Holly smiled, and slowly, slowly, her pulse began to settle, and her nerves to firm up.
“What a pretty old farm,” she murmured. “Why’s it abandoned?”
Michael shrugged. “My boss inherited it when his old man died. I think it had bad memories, or something.”
“Hmm. I can understand that.”
“Yeah?” He cast her a fast, unobtrusive look that she met with silence, then shrugged again. “Wait here, and I’ll get everything set up.”
With his backpack and his leather jacket and his perfect-fitting jeans, he walked about fifteen yards straight out from the place they stood, to a place where three sheets of plywood were set up between two rickety sawhorses. The plywood was full of little holes where daylight shone through – they weren’t the first two people to use this spot for target practice.
Michael let the bag fall to the ground, and crouched to pull things out of it: paper targets, tape, a few old beer bottles. Behind her sunglasses, Holly watched not what he withdrew from the bag, but the man himself, soaking in all the little details she wasn’t afforded in the dark of Bell Bar every night. The way the leather stretched tight across his back, highlighting the exact shape of his shoulder blades, and the sleek muscles around them. The way his jeans gapped a little in back and she could see the white waistband of his…yeah, boxer-briefs, if she had to guess, dark gray, contrast stitching. All over his body, his muscles were compact and close to his body; a wealth of strength without all the extra bulk. She loved the proportions of him. The way at six feet, he was taller than the other men in her life had been, but the height never made her feel any smaller. It was never really size that made a person feel little, after all, but words. Deeds. Evil intent.

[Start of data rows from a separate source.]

-- ==== Sys2Proof/Safety.lean ====
section
/-! DEFINITION. What counts as a safe state and a safe step of the block, and the notions in which the statements are written: when a
command meets no obstacle, and the state that its own effect gives. -/

namespace Sys2Proof.Machine
open Sys2Proof

/-- The device behaves as the manual says: no rail has left its tolerance since RESET_N was last asserted (R561). -/
def State.ok (s : State) : Bool := !s.dev.core.pins.railFault

/-- A step ends in a next state. -/
def completes (r : Host.Outcome State Fault Refusal) : Bool :=
  match r with
  | .next _ => true
  | _ => false

/-- The state with another core: the queue and what survives a chip reset as they were. -/
def State.withCore (s : State) (c : Core) : State := { s with dev := { s.dev with core := c } }

/-- Fuses, flash, retirement records and RST_CAUSE, and the queue, are the same. -/
def State.keeps (s t : State) : Prop := t.pending = s.pending ∧ t.dev.perm = s.dev.perm

/-- The device without what a log entry, an interrupt, a counter or a freeze that they trigger can change (a freeze also drops waiter
records of the clusters it fences). -/
def Core.rest (c : Core) : Core :=
  { c with
    erl := {}, plog := [], out := [], hbmcs := []
    edges := (c.edges.map (fun e => (e.1, { e.2 with waiters := [] }))).filter (fun e => decide (e.2 ≠ {}))
    evc := { c.evc with fzState := 0, fzScope := false, fzPtn := 0, fzCause := 0, saved := [], counters := [] }
    rot := { c.rot with units := [] }
    glb := { c.glb with intStatus := 0, pba := 0, service := 0 } }

/-! ### Kernel instructions -/

/-- The sequencer of tile `t` meets an instruction of row `r` with fields `f`, and nothing goes before the instruction's own rules: it
issues, takes no asynchronous trap (R189), its PC is a multiple of 8 below 2 MB (R167), the word there is not poisoned (R305), the
fields that must be zero are zero (R163), no SREAD that it depends on is outstanding (R159), and the vector queue has room for it if it is an
instruction of the vector unit (R139). -/
def ykReady (c : Core) (r : YkRow) (t : Nat) (f : YkF) : Bool :=
  let x := c.tile t
  tileIssues c t && !(asyncPending x.seq && !x.seq.inTrap) && decide (x.seq.pc.toNat % 8 = 0) && decide (x.seq.pc.toNat < lsSize) &&
  !(x.lsPoison.contains (x.seq.pc.toNat / 64)) && r.legal f && !(awaitsValue x.seq r f) &&
  !(vecFull x.vec r)

/-- The state after an instruction that changes its own tile by `g` and falls through to PC + 8. -/
def ykDone (s : State) (t : Nat) (g : Tile → Tile) : State :=
  s.withCore (s.dev.core.modTile t (fun x =>
    let y := g x
    { y with seq := { y.seq with pc := x.seq.pc + 8 } }))

/-- The state after x[D] = `v` (x0 discards it) and PC + 8. -/
def xDone (s : State) (t : Nat) (d : BitVec 5) (v : BitVec 64) : State := ykDone s t (fun x => { x with seq := wrX x.seq d v })

/-- The state after an instruction of the vector unit that leaves its tile as `x` and the core else as it was: the queue of the unit holds it
(R139), the PC is at the next instruction, and one vector instruction is counted (R536). -/
def vunitDone (s : State) (r : YkRow) (t : Nat) (x : Tile) : State :=
  s.withCore ((vecIssue r t (countEvent 4 t 4 1 (some (s.dev.core.tile t).ptn) (s.dev.core.setTile t x))).modTile t
    (fun y => { y with seq := { y.seq with pc := (s.dev.core.tile t).seq.pc + 8 } }))

/-- The state after v[D] = `v` with poison bit `p`, FFLAGS raised by `fl`, PC + 8, and one vector instruction counted (R536). -/
def vDone (s : State) (r : YkRow) (t : Nat) (d : BitVec 5) (v : VReg) (p : Bool) (fl : FFlags) : State :=
  let x := s.dev.core.tile t
  vunitDone s r t { x with
    vec := wrVP x.vec d v p
    seq := { x.seq with fflags := x.seq.fflags ||| fl } }

/-- The state after a precise trap of a cause (R187, R188, R190). -/
def trapState (s : State) (t cause : Nat) (info tpc : BitVec 64) : State := s.withCore (takeTrap t cause false info tpc s.dev.core)

/-- A taken jump: the state changed by `g` with the PC at the target (R166, R167). -/
def jumpDone (s : State) (t : Nat) (g : Tile → Tile) (target : BitVec 64) : State :=
  s.withCore (s.dev.core.modTile t (fun x =>
    let y := g x
    { y with seq := { y.seq with pc := target } }))

/-- A jump by instruction `i` to `target`, which also changes its tile by `g`: to an aligned target below 2 MB it goes there; any other
target raises FETCH_ALIGN or FETCH_RANGE at the jump, which then has no effect of its own (R166, R187). -/
def jumpRule (s : State) (t : Nat) (i : Instr) (g : Tile → Tile) (target : BitVec 64) : Prop :=
  let pc := (s.dev.core.tile t).seq.pc
  (target.toNat % 8 = 0 → target.toNat < lsSize → exec i s = .next (jumpDone s t g target)) ∧
  (target.toNat % 8 ≠ 0 → exec i s = .next (trapState s t 2 target pc)) ∧
  (target.toNat % 8 = 0 → lsSize ≤ target.toNat → exec i s = .next (trapState s t 3 target pc))

/-- A conditional branch: to PC + IMM when the condition holds, else on to PC + 8. -/
def branchRule (s : State) (t : Nat) (f : YkF) (r : YkRow) (i : Instr) (taken : Prop) : Prop :=
  ykReady s.dev.core r t f = true →
    (taken → jumpRule s t i id ((s.dev.core.tile t).seq.pc + f.imm.signExtend 64)) ∧
    (¬taken → exec i s = .next (ykDone s t id))

/-- A scalar load of `n` bytes (R165, R305): aligned, in the local store and from a clean word, x[D] is a value that `ok` relates to the
little-endian number there; from a poisoned word x[D] = 0 and LS_UE with source 1 is pending; otherwise LS_ALIGN or LS_RANGE. -/
def loadRule (s : State) (t : Nat) (f : YkF) (r : YkRow) (i : Instr) (n : Nat) (ok : Nat → BitVec 64 → Prop) : Prop :=
  let c := s.dev.core
  let x := c.tile t
  let a := (rdX x.seq f.a + f.imm.signExtend 64).toNat
  ykReady c r t f = true →
    (a % n = 0 → a < lsSize → a / 64 ∉ x.lsPoison → ∃ v, exec i s = .next (xDone s t f.d v) ∧ ok (rdLE x.ls a n) v) ∧
    (a % n = 0 → a < lsSize → a / 64 ∈ x.lsPoison → exec i s = .next (s.withCore
      ((countEvent 4 t 14 1 (some x.ptn) (c.setTile t (pendLsUe { x with seq := wrX x.seq f.d 0 } 1 a))).modTile t
        (fun y => { y with seq := { y.seq with pc := x.seq.pc + 8 } })))) ∧
    (a % n ≠ 0 → exec i s = .next (trapState s t 4 (BitVec.ofNat 64 a) x.seq.pc)) ∧
    (a % n = 0 → lsSize ≤ a → exec i s = .next (trapState s t 5 (BitVec.ofNat 64 a) x.seq.pc))

/-- A scalar store of `n` bytes (R165, R304): the bytes of the store's range hold x[D], least significant first, every other byte of the
local store is as it was, and no poison is set or cleared; otherwise LS_ALIGN or LS_RANGE. -/
def storeRule (s : State) (t : Nat) (f : YkF) (r : YkRow) (i : Instr) (n : Nat) : Prop :=
  let x := s.dev.core.tile t
  let a := (rdX x.seq f.a + f.imm.signExtend 64).toNat
  ykReady s.dev.core r t f = true →
    (a % n = 0 → a < lsSize → ∃ m, exec i s = .next (ykDone s t (fun y => { y with ls := m })) ∧
      ∀ k, rdByte m k = if a ≤ k ∧ k < a + n then BitVec.ofNat 8 ((rdX x.seq f.d).toNat / 256 ^ (k - a)) else rdByte x.ls k) ∧
    (a % n ≠ 0 → exec i s = .next (trapState s t 4 (BitVec.ofNat 64 a) x.seq.pc)) ∧
    (a % n = 0 → lsSize ≤ a → exec i s = .next (trapState s t 5 (BitVec.ofNat 64 a) x.seq.pc))

/-- A vector instruction whose lane `k` gives `g k`: v[D] holds the lanes, poisoned as `p` says, and FFLAGS collects every lane's flags. -/
def vecRule (s : State) (t : Nat) (f : YkF) (r : YkRow) (i : Instr) (p : Bool) (g : Nat → LaneRes) : Prop :=
  ykReady s.dev.core r t f = true →
    ∃ v, exec i s = .next (vDone s r t f.d v p (orFlags g)) ∧ ∀ k, k < 64 → lane v k = (g k).1

/-- Entry `i` after `k` levels of the reduction tree of R171: at each level, entry 2i combined with entry 2i + 1. -/
def treeVal (g : BitVec 32 → BitVec 32 → LaneRes) (l : Nat → BitVec 32) : Nat → Nat → BitVec 32
  | 0, i => l i
  | k + 1, i => (g (treeVal g l k (2 * i)) (treeVal g l k (2 * i + 1))).1

/-- A vector load whose lane `k` lies at address `addr k` (R172, R304, R305): aligned and in range, v[D] holds the 32-bit words of lanes 0
to LANES − 1 and zero in the others, and is poisoned when `pb` is or a touched word is; under the trap policy a touched poisoned
word also makes LS_UE pending. A misaligned lane traps with LS_ALIGN, else a lane at or above 2 MB with LS_RANGE. -/
def vloadRule (s : State) (t : Nat) (f : YkF) (r : YkRow) (i : Instr) (addr : Nat → Nat) (pb : Bool) : Prop :=
  let x := s.dev.core.tile t
  let n := f.imm.toNat / 2 ^ 21 % 64 + 1
  ykReady s.dev.core r t f = true →
    ((∀ k, k < n → addr k % 4 = 0) → (∀ k, k < n → addr k < lsSize) → (∀ k, k < n → addr k / 64 ∉ x.lsPoison) →
      ∃ v, exec i s = .next (vDone s r t f.d v pb 0) ∧
        ∀ k, k < 64 → (lane v k).toNat = if k < n then rdLE x.ls (addr k) 4 else 0) ∧
    ((∀ k, k < n → addr k % 4 = 0) → (∀ k, k < n → addr k < lsSize) → (∃ k, k < n ∧ addr k / 64 ∈ x.lsPoison) →
      ∃ u, exec i s = .next u ∧ s.keeps u ∧ vPoisoned (u.dev.core.tile t).vec f.d = true ∧
        ((s.dev.core.ptn x.ptn).ueTrap = true → (u.dev.core.tile t).seq.pendLs.isSome = true) ∧
        ((s.dev.core.ptn x.ptn).ueTrap = false → (u.dev.core.tile t).seq.pendLs = x.seq.pendLs)) ∧
    (∀ k, k < n → addr k % 4 ≠ 0 → (∀ j, j < k → addr j % 4 = 0) →
      exec i s = .next (trapState s t 4 (BitVec.ofNat 64 (addr k)) x.seq.pc)) ∧
    (∀ k, k < n → (∀ j, j < n → addr j % 4 = 0) → lsSize ≤ addr k → (∀ j, j < k → addr j < lsSize) →
      exec i s = .next (trapState s t 5 (BitVec.ofNat 64 (addr k)) x.seq.pc))

/-- A vector store whose lane `k` lies at address `addr k` (R172, R173): aligned and in range, byte `b` of lane `k` lies at `addr k + b` unless
a higher lane stores there too, and every byte that no lane stores is as it was. -/
def vstoreRule (s : State) (t : Nat) (f : YkF) (r : YkRow) (i : Instr) (addr : Nat → Nat) : Prop :=
  let x := s.dev.core.tile t
  let n := f.imm.toNat / 2 ^ 21 % 64 + 1
  ykReady s.dev.core r t f = true →
    ((∀ k, k < n → addr k % 4 = 0) → (∀ k, k < n → addr k < lsSize) →
      ∃ m z, exec i s = .next (vunitDone s r t { x with ls := m, lsPoison := z }) ∧
        (∀ k b, k < n → b < 4 → (∀ j, k < j → j < n → addr j ≠ addr k) →
          rdByte m (addr k + b) = BitVec.ofNat 8 ((lane (rdV x.vec f.d) k).toNat / 256 ^ b)) ∧
        (∀ a, (∀ k, k < n → a < addr k ∨ addr k + 4 ≤ a) → rdByte m a = rdByte x.ls a)) ∧
    (∀ k, k < n → addr k % 4 ≠ 0 → (∀ j, j < k → addr j % 4 = 0) →
      exec i s = .next (trapState s t 4 (BitVec.ofNat 64 (addr k)) x.seq.pc)) ∧
    (∀ k, k < n → (∀ j, j < n → addr j % 4 = 0) → lsSize ≤ addr k → (∀ j, j < k → addr j < lsSize) →
      exec i s = .next (trapState s t 5 (BitVec.ofNat 64 (addr k)) x.seq.pc))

But the time he’d finished setting up a line of targets and beer bottles for her to shoot, and was walking back, Holly had realized something. She wanted him. She’d never thought she’d feel that way, not after all that had happened. Sex was an awful, filthy thing for her. But she wanted this man. And even though the idea of actually being with him scared her witless, she couldn’t deny the acuteness of her fascination, the deep physical ache inside her. It didn’t even have to be sex; she craved something small, some tiny gesture of affection and intimacy.
Pathetic.
“Okay.” He reached her, and the bag went on the ground again. He spread a black-stained kitchen towel on the soft bed of grass, and then the guns came out. “We’ll start with this” – a small revolver with a long blue barrel that glimmered in the sun – “and move on to these” – another revolver, larger, heavier, with a shorter barrel, and two matte semiautos that had the hair on the back of her neck standing up.
He tipped his head back, so he was looking up at her as he crouched on the ground. As if he could read her thoughts, he said, “Don’t be intimidated. They won’t jump up and shoot you all by themselves. They only do what you make them do.”
She took a deep breath. “I know.”
“What’s scarier: these? Or the fact that you felt scared enough to try and hire a hit man?”
She frowned at him. “Not a very good hit man.”